Task brief: Below are entries. Reproduce exactly the lines between the line holding "(u.performWaits p = true" and the line holding "(u.performWaits p = false", inclusive, and only those.

Material for the task:
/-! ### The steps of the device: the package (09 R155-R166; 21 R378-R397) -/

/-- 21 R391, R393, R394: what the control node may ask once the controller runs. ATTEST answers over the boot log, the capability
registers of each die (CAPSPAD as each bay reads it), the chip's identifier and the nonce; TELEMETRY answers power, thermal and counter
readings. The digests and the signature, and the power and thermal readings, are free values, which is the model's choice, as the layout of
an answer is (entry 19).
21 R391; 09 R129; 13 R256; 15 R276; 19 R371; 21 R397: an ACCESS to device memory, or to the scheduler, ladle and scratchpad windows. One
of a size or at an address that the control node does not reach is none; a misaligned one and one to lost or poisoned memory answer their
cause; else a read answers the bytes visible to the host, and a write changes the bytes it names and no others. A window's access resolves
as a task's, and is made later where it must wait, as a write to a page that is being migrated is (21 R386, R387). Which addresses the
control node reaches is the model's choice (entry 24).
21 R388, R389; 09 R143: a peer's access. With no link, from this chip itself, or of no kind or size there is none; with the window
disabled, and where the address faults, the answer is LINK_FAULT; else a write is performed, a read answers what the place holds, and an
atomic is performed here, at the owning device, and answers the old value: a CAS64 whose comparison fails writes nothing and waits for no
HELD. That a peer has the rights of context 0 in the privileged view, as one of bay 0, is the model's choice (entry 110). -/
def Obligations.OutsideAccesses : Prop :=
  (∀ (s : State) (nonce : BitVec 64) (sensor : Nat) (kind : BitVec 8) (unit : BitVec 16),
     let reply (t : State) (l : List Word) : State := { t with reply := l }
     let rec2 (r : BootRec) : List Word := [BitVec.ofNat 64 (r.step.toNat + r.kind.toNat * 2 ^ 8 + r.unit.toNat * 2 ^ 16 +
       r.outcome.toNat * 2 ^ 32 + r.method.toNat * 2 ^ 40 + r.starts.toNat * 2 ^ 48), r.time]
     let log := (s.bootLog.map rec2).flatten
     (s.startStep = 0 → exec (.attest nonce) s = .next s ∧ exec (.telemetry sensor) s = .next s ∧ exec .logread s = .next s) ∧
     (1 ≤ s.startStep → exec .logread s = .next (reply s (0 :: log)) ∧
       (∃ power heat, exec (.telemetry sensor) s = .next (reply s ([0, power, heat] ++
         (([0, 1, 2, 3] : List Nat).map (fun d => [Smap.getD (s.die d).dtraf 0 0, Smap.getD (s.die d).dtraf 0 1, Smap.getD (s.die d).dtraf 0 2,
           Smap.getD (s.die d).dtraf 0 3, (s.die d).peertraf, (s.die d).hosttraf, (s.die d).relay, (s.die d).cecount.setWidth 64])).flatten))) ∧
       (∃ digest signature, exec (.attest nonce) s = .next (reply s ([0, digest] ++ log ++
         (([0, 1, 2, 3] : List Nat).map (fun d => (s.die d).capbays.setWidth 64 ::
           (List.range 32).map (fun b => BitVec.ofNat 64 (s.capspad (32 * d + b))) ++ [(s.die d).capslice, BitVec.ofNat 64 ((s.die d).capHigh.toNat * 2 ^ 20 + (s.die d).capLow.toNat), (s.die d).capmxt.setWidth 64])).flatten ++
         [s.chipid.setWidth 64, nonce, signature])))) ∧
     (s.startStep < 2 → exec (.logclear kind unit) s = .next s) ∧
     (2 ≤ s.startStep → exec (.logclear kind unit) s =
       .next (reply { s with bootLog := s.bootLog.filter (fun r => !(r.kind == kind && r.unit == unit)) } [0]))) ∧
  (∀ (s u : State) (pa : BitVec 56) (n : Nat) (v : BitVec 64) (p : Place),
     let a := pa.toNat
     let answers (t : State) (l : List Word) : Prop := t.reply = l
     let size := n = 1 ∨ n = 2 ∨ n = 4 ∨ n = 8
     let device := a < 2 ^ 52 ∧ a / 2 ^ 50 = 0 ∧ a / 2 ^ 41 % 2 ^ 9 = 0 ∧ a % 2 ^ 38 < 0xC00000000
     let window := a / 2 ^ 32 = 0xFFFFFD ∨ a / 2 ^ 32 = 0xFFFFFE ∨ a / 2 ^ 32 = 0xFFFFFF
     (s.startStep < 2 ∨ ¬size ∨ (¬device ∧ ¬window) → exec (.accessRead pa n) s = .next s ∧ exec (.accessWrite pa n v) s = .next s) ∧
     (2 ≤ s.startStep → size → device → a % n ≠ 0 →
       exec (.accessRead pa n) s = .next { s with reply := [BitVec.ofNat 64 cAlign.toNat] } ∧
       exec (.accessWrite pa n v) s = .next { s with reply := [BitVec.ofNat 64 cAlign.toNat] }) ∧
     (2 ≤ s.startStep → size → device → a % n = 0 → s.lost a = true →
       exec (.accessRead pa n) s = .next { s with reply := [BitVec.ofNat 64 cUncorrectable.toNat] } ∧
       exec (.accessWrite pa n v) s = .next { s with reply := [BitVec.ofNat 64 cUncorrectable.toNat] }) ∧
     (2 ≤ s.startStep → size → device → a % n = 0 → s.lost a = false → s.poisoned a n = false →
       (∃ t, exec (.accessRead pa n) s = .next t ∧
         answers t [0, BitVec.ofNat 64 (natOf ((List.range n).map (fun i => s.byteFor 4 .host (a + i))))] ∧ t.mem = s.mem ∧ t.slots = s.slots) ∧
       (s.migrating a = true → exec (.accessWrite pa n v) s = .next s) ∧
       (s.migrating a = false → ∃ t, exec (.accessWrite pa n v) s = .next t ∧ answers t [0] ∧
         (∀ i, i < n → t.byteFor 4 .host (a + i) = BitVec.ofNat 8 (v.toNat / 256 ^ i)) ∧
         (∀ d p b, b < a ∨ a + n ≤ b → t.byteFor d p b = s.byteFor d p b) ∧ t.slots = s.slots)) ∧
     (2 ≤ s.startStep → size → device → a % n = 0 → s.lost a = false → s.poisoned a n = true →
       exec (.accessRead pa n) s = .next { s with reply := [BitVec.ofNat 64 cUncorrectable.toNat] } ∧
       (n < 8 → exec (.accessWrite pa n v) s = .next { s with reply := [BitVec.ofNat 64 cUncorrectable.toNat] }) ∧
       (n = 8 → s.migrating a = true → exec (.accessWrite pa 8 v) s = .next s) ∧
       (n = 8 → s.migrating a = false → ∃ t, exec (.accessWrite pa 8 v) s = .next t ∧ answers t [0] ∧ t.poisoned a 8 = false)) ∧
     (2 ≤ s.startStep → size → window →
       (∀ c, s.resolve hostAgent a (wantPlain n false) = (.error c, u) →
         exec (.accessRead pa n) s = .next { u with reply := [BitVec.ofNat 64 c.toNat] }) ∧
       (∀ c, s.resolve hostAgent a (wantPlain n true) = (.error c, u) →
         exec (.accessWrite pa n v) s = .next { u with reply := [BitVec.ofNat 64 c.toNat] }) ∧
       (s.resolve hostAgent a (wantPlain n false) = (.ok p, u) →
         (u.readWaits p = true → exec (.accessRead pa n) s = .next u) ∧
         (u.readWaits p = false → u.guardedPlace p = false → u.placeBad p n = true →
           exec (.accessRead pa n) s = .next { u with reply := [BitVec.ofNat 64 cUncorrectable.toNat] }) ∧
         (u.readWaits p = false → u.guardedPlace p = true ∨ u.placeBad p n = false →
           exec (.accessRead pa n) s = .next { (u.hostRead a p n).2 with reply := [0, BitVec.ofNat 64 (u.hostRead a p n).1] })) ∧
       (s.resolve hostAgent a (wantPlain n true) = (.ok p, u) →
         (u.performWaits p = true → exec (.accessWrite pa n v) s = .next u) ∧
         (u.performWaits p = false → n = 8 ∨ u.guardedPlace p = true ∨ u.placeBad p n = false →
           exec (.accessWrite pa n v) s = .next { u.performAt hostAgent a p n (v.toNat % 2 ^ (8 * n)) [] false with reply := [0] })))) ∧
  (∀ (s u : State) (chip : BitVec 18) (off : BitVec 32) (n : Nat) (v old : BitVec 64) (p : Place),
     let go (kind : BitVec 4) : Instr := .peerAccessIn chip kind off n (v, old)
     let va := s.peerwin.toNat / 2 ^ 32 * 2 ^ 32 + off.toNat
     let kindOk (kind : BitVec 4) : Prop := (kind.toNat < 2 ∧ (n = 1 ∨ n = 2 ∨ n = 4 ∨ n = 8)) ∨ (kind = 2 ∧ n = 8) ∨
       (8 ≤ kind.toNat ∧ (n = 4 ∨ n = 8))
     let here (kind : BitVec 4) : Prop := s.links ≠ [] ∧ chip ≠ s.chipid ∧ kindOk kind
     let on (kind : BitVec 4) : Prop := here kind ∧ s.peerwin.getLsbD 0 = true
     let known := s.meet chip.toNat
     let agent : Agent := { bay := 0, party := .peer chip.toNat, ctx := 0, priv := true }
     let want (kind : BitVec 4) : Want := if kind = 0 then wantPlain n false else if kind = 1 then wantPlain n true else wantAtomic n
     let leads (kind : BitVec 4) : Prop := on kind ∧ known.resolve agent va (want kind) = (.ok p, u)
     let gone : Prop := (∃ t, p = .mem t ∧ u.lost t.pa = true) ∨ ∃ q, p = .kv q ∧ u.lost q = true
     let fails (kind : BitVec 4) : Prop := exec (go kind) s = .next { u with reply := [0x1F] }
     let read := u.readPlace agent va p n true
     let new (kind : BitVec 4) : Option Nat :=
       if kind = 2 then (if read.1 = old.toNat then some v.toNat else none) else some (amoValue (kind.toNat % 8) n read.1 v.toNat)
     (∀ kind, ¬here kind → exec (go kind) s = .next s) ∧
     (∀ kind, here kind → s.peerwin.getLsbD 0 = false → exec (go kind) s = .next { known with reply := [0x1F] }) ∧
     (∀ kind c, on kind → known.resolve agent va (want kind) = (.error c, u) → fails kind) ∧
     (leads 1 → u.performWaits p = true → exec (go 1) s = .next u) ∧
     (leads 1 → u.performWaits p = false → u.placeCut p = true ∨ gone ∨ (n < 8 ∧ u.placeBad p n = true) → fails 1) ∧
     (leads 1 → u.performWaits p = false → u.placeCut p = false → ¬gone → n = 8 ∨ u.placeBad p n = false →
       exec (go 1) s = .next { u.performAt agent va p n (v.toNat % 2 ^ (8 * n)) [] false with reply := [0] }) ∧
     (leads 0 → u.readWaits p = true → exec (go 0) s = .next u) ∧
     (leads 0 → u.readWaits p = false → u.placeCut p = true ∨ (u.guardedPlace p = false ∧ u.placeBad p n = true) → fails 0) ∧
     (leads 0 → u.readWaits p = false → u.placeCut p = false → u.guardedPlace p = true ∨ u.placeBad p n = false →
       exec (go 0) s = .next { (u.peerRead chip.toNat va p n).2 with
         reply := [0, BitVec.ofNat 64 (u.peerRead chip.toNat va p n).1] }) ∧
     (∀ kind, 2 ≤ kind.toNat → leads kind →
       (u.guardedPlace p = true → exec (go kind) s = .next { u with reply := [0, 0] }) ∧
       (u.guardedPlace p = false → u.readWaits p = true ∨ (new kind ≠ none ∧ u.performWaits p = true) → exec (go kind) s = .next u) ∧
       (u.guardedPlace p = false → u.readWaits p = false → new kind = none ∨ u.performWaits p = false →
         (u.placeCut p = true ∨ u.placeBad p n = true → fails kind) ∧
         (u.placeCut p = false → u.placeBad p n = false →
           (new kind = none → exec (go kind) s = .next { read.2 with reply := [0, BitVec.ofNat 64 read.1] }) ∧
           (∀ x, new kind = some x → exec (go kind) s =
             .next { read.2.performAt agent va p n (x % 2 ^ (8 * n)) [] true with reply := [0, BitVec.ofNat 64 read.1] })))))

Solution to this task:
         (u.performWaits p = true → exec (.accessWrite pa n v) s = .next u) ∧
         (u.performWaits p = false → n = 8 ∨ u.guardedPlace p = true ∨ u.placeBad p n = false →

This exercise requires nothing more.